I had also not heard of stable_sort either until I went to look up the stability of std::sort.
Unfortunately when I swapped in stable_sort I found my stress test dropped back to about 670 FPS. I also realised that I was unfairly favouring sorting over multiset by doing my drawing in z order, with most z values the same. When I moved to random z values, the std::sort approach fell back to about 700FPS. My profiling suggested that these drops were due to time spent copying DrawOps, which are quite bulky, so I have altered DrawOpQueue to sort a vector of pointers to DrawOps with associated z-values rather than DrawOps themselves. This takes the FPS back up to about 900. I am still keeping the DrawOps themselves in a vector so that memory is allocated for them in large chunks rather than for each in turn.
I have uploaded the patch to
http://www.mediafire.com/?x34uexq6vpj4wmc . I have also included a full copy of DrawOpQueue.hpp just in case, as I have not made a patch with svn before. I will be interested to hear if it makes any difference where performance is a limitation.
An improvement might be to avoid the copying of existing DrawOps when the vector is expanded - push pointers to DrawOps into a vector as they were added, but allocate the memory for the DrawOps themselves in large chunks. It would be nice to also reuse the DrawOp memory between frames - a DrawOpPool maybe? [EDIT] Actually I just checked and I am not sure copying of existing DrawOps is worth worrying about, reserving a large vector in advance does not seem to make any difference in my stress test. [/EDIT]

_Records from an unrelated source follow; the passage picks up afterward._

-- ==== Sys2Proof/Laws/State.lean ====
section
/-! SUPPORT. What each update of the state leaves alone, one lemma per update and part of the state, and what a field reads as after a write. -/

namespace Sys2Proof.Machine

variable (s : State)


/-! ### set -/

@[simp] theorem State.set_ring (f : Fld) (v i : Nat) : (s.set f v i).ring = s.ring := rfl
@[simp] theorem State.set_links (f : Fld) (v i : Nat) : (s.set f v i).links = s.links := rfl
@[simp] theorem State.set_ln (f : Fld) (v i : Nat) : (s.set f v i).ln = s.ln := rfl
@[simp] theorem State.set_sc (f : Fld) (v i : Nat) : (s.set f v i).sc = s.sc := rfl
@[simp] theorem State.set_jnl (f : Fld) (v i : Nat) : (s.set f v i).jnl = s.jnl := rfl
@[simp] theorem State.set_spn (f : Fld) (v i : Nat) : (s.set f v i).spn = s.spn := rfl
@[simp] theorem State.set_win (f : Fld) (v i : Nat) : (s.set f v i).win = s.win := rfl
@[simp] theorem State.set_acks (f : Fld) (v i : Nat) : (s.set f v i).acks = s.acks := rfl
@[simp] theorem State.set_nextAck (f : Fld) (v i : Nat) : (s.set f v i).nextAck = s.nextAck := rfl
@[simp] theorem State.set_part (f : Fld) (v i : Nat) : (s.set f v i).part = s.part := rfl
@[simp] theorem State.set_pcie (f : Fld) (v i : Nat) : (s.set f v i).pcie = s.pcie := rfl
@[simp] theorem State.set_mb (f : Fld) (v i : Nat) : (s.set f v i).mb = s.mb := rfl
@[simp] theorem State.set_img (f : Fld) (v i : Nat) : (s.set f v i).img = s.img := rfl
@[simp] theorem State.set_fc (f : Fld) (v i : Nat) : (s.set f v i).fc = s.fc := rfl
@[simp] theorem State.set_boot (f : Fld) (v i : Nat) : (s.set f v i).boot = s.boot := rfl
@[simp] theorem State.set_pw (f : Fld) (v i : Nat) : (s.set f v i).pw = s.pw := rfl
@[simp] theorem State.set_ck (f : Fld) (v i : Nat) : (s.set f v i).ck = s.ck := rfl
@[simp] theorem State.set_pst (f : Fld) (v i : Nat) : (s.set f v i).pst = s.pst := rfl
@[simp] theorem State.set_hold (f : Fld) (v i : Nat) : (s.set f v i).hold = s.hold := rfl
@[simp] theorem State.set_sch (f : Fld) (v i : Nat) : (s.set f v i).sch = s.sch := rfl
@[simp] theorem State.set_dm (f : Fld) (v i : Nat) : (s.set f v i).dm = s.dm := rfl
@[simp] theorem State.set_lb (f : Fld) (v i : Nat) : (s.set f v i).lb = s.lb := rfl
@[simp] theorem State.set_sp (f : Fld) (v i : Nat) : (s.set f v i).sp = s.sp := rfl
@[simp] theorem State.set_pmon (f : Fld) (v i : Nat) : (s.set f v i).pmon = s.pmon := rfl
@[simp] theorem State.set_evq (f : Fld) (v i : Nat) : (s.set f v i).evq = s.evq := rfl
@[simp] theorem State.set_timers (f : Fld) (v i : Nat) : (s.set f v i).timers = s.timers := rfl
@[simp] theorem State.set_inbox (f : Fld) (v i : Nat) : (s.set f v i).inbox = s.inbox := rfl
@[simp] theorem State.set_reports (f : Fld) (v i : Nat) : (s.set f v i).reports = s.reports := rfl
@[simp] theorem State.set_out (f : Fld) (v i : Nat) : (s.set f v i).out = s.out := rfl
@[simp] theorem State.set_now (f : Fld) (v i : Nat) : (s.set f v i).now = s.now := rfl
@[simp] theorem State.set_fwFeature (f : Fld) (v i : Nat) : (s.set f v i).fwFeature = s.fwFeature := rfl
@[simp] theorem State.set_free (f : Fld) (v i : Nat) : (s.set f v i).free = s.free := rfl
@[simp] theorem State.set_pending (f : Fld) (v i : Nat) : (s.set f v i).pending = s.pending := rfl
@[simp] theorem State.link_set (f : Fld) (v i : Nat) (p' : Nat) : (s.set f v i).link p' = s.link p' := rfl
@[simp] theorem State.runs_set (f : Fld) (v i : Nat) (x' : TimerId) : (s.set f v i).runs x' = s.runs x' := rfl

It would be very elegant to be able to use a DrawOps vector for the VertexArray directly, however I expect the copying costs during sorting might outweigh the benefits of not copying into a separate VertexArray.
Using a single-pixel texture to approximate drawTriangle and drawQuad sounds like a very neat way of unifying the drawing operations.
An idea that just occurred to me is that you could easily offer the option of disabling the sort operation, disabling most of the overhead of z-order, for those who wanted just to rely on order of drawing.